/-- The responder's chain that verifies brings KEY_EXCHANGE. -/
theorem exec_peerCertificate (asks : s.responds l = false) (stage : (s.peer n).spdm = 5) (entropy : s.noEntropy = false) {p : PeerChain}
    (good : s.chainGood n p = true) : exec (.peerSpdmResponse l (.certificate p)) s =
      .next ((s.modPeer n (fun x => { x with spdm := 6, chainOk := true })).sendMgmt n (.spdm 0xE4)) := by
  subst of
  refine congrArg Host.Outcome.next ((State.spdmBack_border serves admitting ..).trans ((if_pos ?_).trans ?_))
  · simp [asks, stage, good, entropy]
  · rw [State.askNext, State.modPeer_same, stage, good]
    exact congrArg (State.sendMgmt · _ _) (State.modPeer_modPeer ..)

theorem exec_peerCertificate_bad {p : PeerChain} (bad : s.chainGood n p = false) :
    exec (.peerSpdmResponse l (.certificate p)) s = .next ((s.modPeer n (fun x => { x with chainOk := false })).admissionRefused l) := by
  subst of
  refine congrArg Host.Outcome.next ((State.spdmBack_border serves admitting ..).trans ((if_neg (by simp [bad])).trans ?_))
  rw [bad]

end Rows
end Admitting

/-- Settles O56: each message in its order by its equation, the last by what admission leaves, and any other ends the attempt. -/
theorem peerSpdmCommandsComplete : Obligations.PeerSpdmCommandsComplete := by
  intro s l n serves admitting of
  have border := State.spdm_border serves admitting
  have back := State.spdmBack_border serves admitting
  have refusedPeer := of ▸ s.admissionRefused_peer l
  refine ⟨fun responds => ⟨fun c k m r row stage => ?_, fun x stage good => ?_⟩,
    fun asks => ⟨fun r k q row stage => ?_, fun stage good => ?_, ?_⟩,
    fun responds => ⟨fun off len inside stage => ?_, fun stage entropy => ?_, fun p stage => ?_, fun stage => ?_, fun stage => ?_,
      fun x ok bad => exec_finish_peer_bad serves admitting of bad⟩,
    fun asks => ⟨fun p stage entropy => ?_, exec_finishRsp_peer_bad serves admitting of⟩, fun t k => ⟨?_, ?_, ?_⟩⟩
  · exact ⟨_, peer_answered serves admitting of responds row stage, s.answers_effect n l _ _ _ rfl⟩
  · have admits := s.admitPeer_admits n
    exact ⟨_, exec_finish_peer serves admitting of responds stage good x, admits.state, admits.spdm, admits.session, admits.up,
      congrArg (· ++ _) admits.out, OnlyIn.comp (admits.only.mono (by simp)) (onlyIn_iff.mpr (by simp))⟩
  · exact ⟨_, peer_asked serves admitting of asks row stage, s.asks_effect n q _ rfl _ rfl⟩
  · have admits := s.admitPeer_admits n
    exact ⟨_, exec_finishRsp_peer serves admitting of asks stage good, admits.state, admits.spdm, admits.session, admits.up, admits.only⟩
  · exact ⟨_, congrArg Host.Outcome.next (back ..), refusedPeer⟩
  · obtain ⟨rest, runs⟩ := exec_getCertificate_peer serves admitting of responds (len := len) inside stage
    obtain ⟨record, out, -, only⟩ := s.answers_effect n l _ _ _ rfl
    exact ⟨_, _, rest, runs, record, rfl, out, only⟩
  · obtain ⟨r, runs⟩ := exec_keyExchange_peer serves admitting of responds stage entropy
    obtain ⟨record, out, -, only⟩ := s.answers_effect n l _ _ _ rfl
    exact ⟨_, r, runs, record, out, only⟩
  · cases good : s.chainGood n p with
    | true =>
      obtain ⟨record, out, -, only⟩ := s.answers_effect n l _ _ _ rfl
      exact ⟨_, exec_deliverCertificate_peer serves admitting of responds stage good, fun _ => ⟨record, out, only⟩, fun bad => nomatch bad⟩
    | false => exact ⟨_, exec_deliverCertificate_peer_bad serves admitting of good, fun yes => (nomatch yes), fun _ => rfl⟩
  · exact congrArg Host.Outcome.next ((border ..).trans (State.answerPeer_refuses of (.inl (by simpa using stage))))
  · exact congrArg Host.Outcome.next ((border ..).trans (State.answerPeer_refuses of (.inl (by simpa using stage))))
  · cases good : s.chainGood n p with
    | true =>
      obtain ⟨record, out, -, only⟩ := s.asks_effect n 0xE4 (fun x => { x with spdm := 6, chainOk := true }) rfl _ rfl
      exact ⟨_, exec_peerCertificate serves admitting of asks stage entropy good, fun _ => ⟨record, out, only⟩, fun bad => nomatch bad⟩
    | false => exact ⟨_, exec_peerCertificate_bad serves admitting of good, fun yes => (nomatch yes), fun _ => rfl⟩
  · exact congrArg Host.Outcome.next (border ..)
  · exact congrArg Host.Outcome.next (border ..)
  · exact congrArg Host.Outcome.next (back ..)

end Sys2Proof.Machine
end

▶ _The task_:
Look through the data above and return exactly the lines from the one that contains "simp [bad])).trans ?_))" to the one that contains "fun asks => ⟨fun r", inclusive, with nothing else.

▶ _Solution to this task_:
  refine congrArg Host.Outcome.next ((State.spdmBack_border serves admitting ..).trans ((if_neg (by simp [bad])).trans ?_))
  rw [bad]

end Rows
end Admitting

/-- Settles O56: each message in its order by its equation, the last by what admission leaves, and any other ends the attempt. -/
theorem peerSpdmCommandsComplete : Obligations.PeerSpdmCommandsComplete := by
  intro s l n serves admitting of
  have border := State.spdm_border serves admitting
  have back := State.spdmBack_border serves admitting
  have refusedPeer := of ▸ s.admissionRefused_peer l
  refine ⟨fun responds => ⟨fun c k m r row stage => ?_, fun x stage good => ?_⟩,
    fun asks => ⟨fun r k q row stage => ?_, fun stage good => ?_, ?_⟩,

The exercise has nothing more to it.